Be aware that you are listing only the amino acids that happen to be represented in the chain in the structural model of that protein.

PDBsum will provide this information for every structure in the Protein Data Bank and at the same time make it much clearer what is or isn't represented in both the sequence & structure context.

From the main PDBsum page of your example 1a62, you can see that although the E. coli transcription termination factor rho is 419 amino acids, only 125 amino acids at the N-terminus is represented in this structure. The 'Protein' tab will provide details of the specific residues represented. If there was gaps caused by unrepresented residues internal to the chain, the gaps would show in this view by a break in the secondary structure representation and an absence of the letters for the amino acids in that region. See the 'Protein' tab of 2ace here for an example where 485-489 are missing. See here for more about such gaps. When you open a structure in the viewer FirstGlance in Jmol, it immediately highlights regions with missing with mesh baskets as they are often easy to miss when scanning the 3D structure initially. You can click on 'Missing Residues' for a report on them. For example, the model 2ace is missing 10 residues of the protein: 1-3, 485-489, 536-537 in chain A and that includes 3 negatively charged amino acids.

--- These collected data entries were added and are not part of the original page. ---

-- ==== Sys2Proof/Machine/CmdNet.lean ====
section
/-! DEFINITION. The meanings of the commands of the Ethernet ports, switch and endpoint (R142 to R169). -/
namespace Sys2Proof.Machine

/-- Port A is kept for a magic packet in LISTEN (R144). -/
def Dev.wolA (d : Dev) : Bool := d.mode = 3 && d.get 0x300000 = 1 && d.get 0x300400 = 1 && d.bitOf 0x114000 5

/-- A link code that port A may take now: for a magic packet 100BASE-TX or 10BASE-Te alone (R144). -/
def Dev.linkACan (d : Dev) (code : Nat) : Bool := d.linkAFits code || (d.wolA && 1 ≤ code && code ≤ 2 && d.bitOf 0x300100 (code - 1))

/-- Port A's link takes a state (R143), with what negotiation settled beside the rate; Energy-Efficient Ethernet runs in LISTEN alone. -/
def Dev.linkA (code : Nat) (mdix master eee : Bool) (d : Dev) : Dev :=
  if d.linkACan code then
    let up := code ≠ 0
    (d.linkSet 0 code).does [Dev.putBit 0x300300 1 (up && mdix), Dev.putBit 0x300300 2 (code = 3 && master), Dev.putBit 0x300300 3 (up && eee && d.mode = 3)]
  else d

def execLinkA (code : Nat) (mdix master eee : Bool) (s : State) : Host.Outcome State Fault Refusal := .next (s.act (Dev.linkA code mdix master eee))

/-- Port B's link takes a state (R145). -/
def execLinkB (code : Nat) (s : State) : Host.Outcome State Fault Refusal := .next (s.act (fun d => d.when (d.linkBFits code) (Dev.linkSet 1 code)))

def execAAdvertise (a : Access) (v : Nat) (s : State) : Host.Outcome State Fault Refusal := .next (s.quiet (Dev.hostSet a 0x300100 v))

/-- The objects of Table 6-2 that restart port B (R145): its enable, its speed and its role. -/
def execBMode (a : Access) (n v : Nat) (s : State) : Host.Outcome State Fault Refusal := .next (s.quiet (Dev.hostSet a (key (0x3100 + n % 3) 0) v))

/-- A frame arrives on port A while it listens for a magic packet (R144): one that holds it raises EV34 and wakes the device. -/
def Dev.magicIn (b : List Byte) (d : Dev) : Dev := if d.wolA && d.linkOf 0 ≠ 0 && d.magic b then (d.raise 34).wake (2 ^ 5) false else d

def execMagicPacket (bytes : List Byte) (s : State) : Host.Outcome State Fault Refusal := .next (s.act (Dev.magicIn bytes))

/-- A frame received whole at port A or B, or the next one that endpoint E hands to the switch (R148, R156). `full` has a bit for each class and port whose egress queue has no room. -/
def Dev.frameReceived (port : Nat) (bytes : List Byte) (ok : Bool) (age full : Nat) (d : Dev) : Dev :=
  if !d.switchOn then d
  else if port = 2 then d.frameFromE full
  else d.when (port < 2 && d.linkOf port ≠ 0) (Dev.frameIn port bytes ok age full)

def execFrameReceived (port : Nat) (bytes : List Byte) (ok : Bool) (age full : Nat) (s : State) : Host.Outcome State Fault Refusal := .next (s.act (Dev.frameReceived port bytes ok age full))
def execFrameTransmitted (port : Nat) (s : State) : Host.Outcome State Fault Refusal := .next (s.act (fun d => d.when (port < 3) (Dev.frameOut port)))
def execAddrFlush (a : Access) (v : Nat) (s : State) : Host.Outcome State Fault Refusal := .next (s.quiet (Dev.hostSet a 0x320500 v))

/-- Learned addresses not seen for the ageing time go (R148). -/
def execAddressAgeing (s : State) : Host.Outcome State Fault Refusal :=
  .next (s.act (fun d => d.addrKeep (fun (e : Nat × Nat × Nat) => decide (d.now < e.2.2 + d.get 0x320300 * 1000000000))))

def execPause (quantum : Nat) (s : State) : Host.Outcome State Fault Refusal := .next (s.act (Dev.pause quantum))
def execPauseQuantumEnd (s : State) : Host.Outcome State Fault Refusal := .next (s.act Dev.pauseDone)
def execPauseWatchdogTrip (s : State) : Host.Outcome State Fault Refusal := .next (s.act Dev.pauseTrip)
def execPauseWdHoldoffEnd (s : State) : Host.Outcome State Fault Refusal := .next (s.act Dev.pauseAgain)
def execGateListStart (p : Nat) (s : State) : Host.Outcome State Fault Refusal := .next (s.act (Dev.gateListStart p))
def execGateEntryChange (p : Nat) (s : State) : Host.Outcome State Fault Refusal := .next (s.act (Dev.gateEntry p))
def execPost (a : Access) (r : Nat) (s : State) : Host.Outcome State Fault Refusal := .next (s.quiet (Dev.hostWrite a (key 0x3330 (r % 256))))
def execReap (a : Access) (r : Nat) (s : State) : Host.Outcome State Fault Refusal := .next (s.quiet (Dev.hostRead a (key 0x3331 (r % 256))))
def execRingEnable (a : Access) (r v : Nat) (s : State) : Host.Outcome State Fault Refusal := .next (s.quiet (Dev.hostSet a (key (0x3310 + r % 4) 1) v))
def execLaunch (r : Nat) (s : State) : Host.Outcome State Fault Refusal := .next (s.act (Dev.launch r))
def execTsRecord (a : Access) (q : Nat) (s : State) : Host.Outcome State Fault Refusal := .next (s.quiet (Dev.hostRead a (key 0x3350 (q % 256))))
def execAStatus (a : Access) (s : State) : Host.Outcome State Fault Refusal := .next (s.quiet (Dev.hostRead a 0x300300))

end Sys2Proof.Machine
end

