-- ==== Sys2Proof/Machine/Dispatch.lean ====
section
/-! DEFINITION. What each command does: one arm for each constructor of Instr. -/
namespace Sys2Proof.Machine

While on the 'Protein' tab for a chain at PDBsum, the FASTA file for the sequence represented in structure model for that chain can be obtained by clicking on the file icon to the right of the top line of the secondary structure, just to the left of the wire diagram of the topology. The URL of that page can be used to parse out the pattern to submitting and retrieving this information computationally using wget or curl on the command line without using a browser.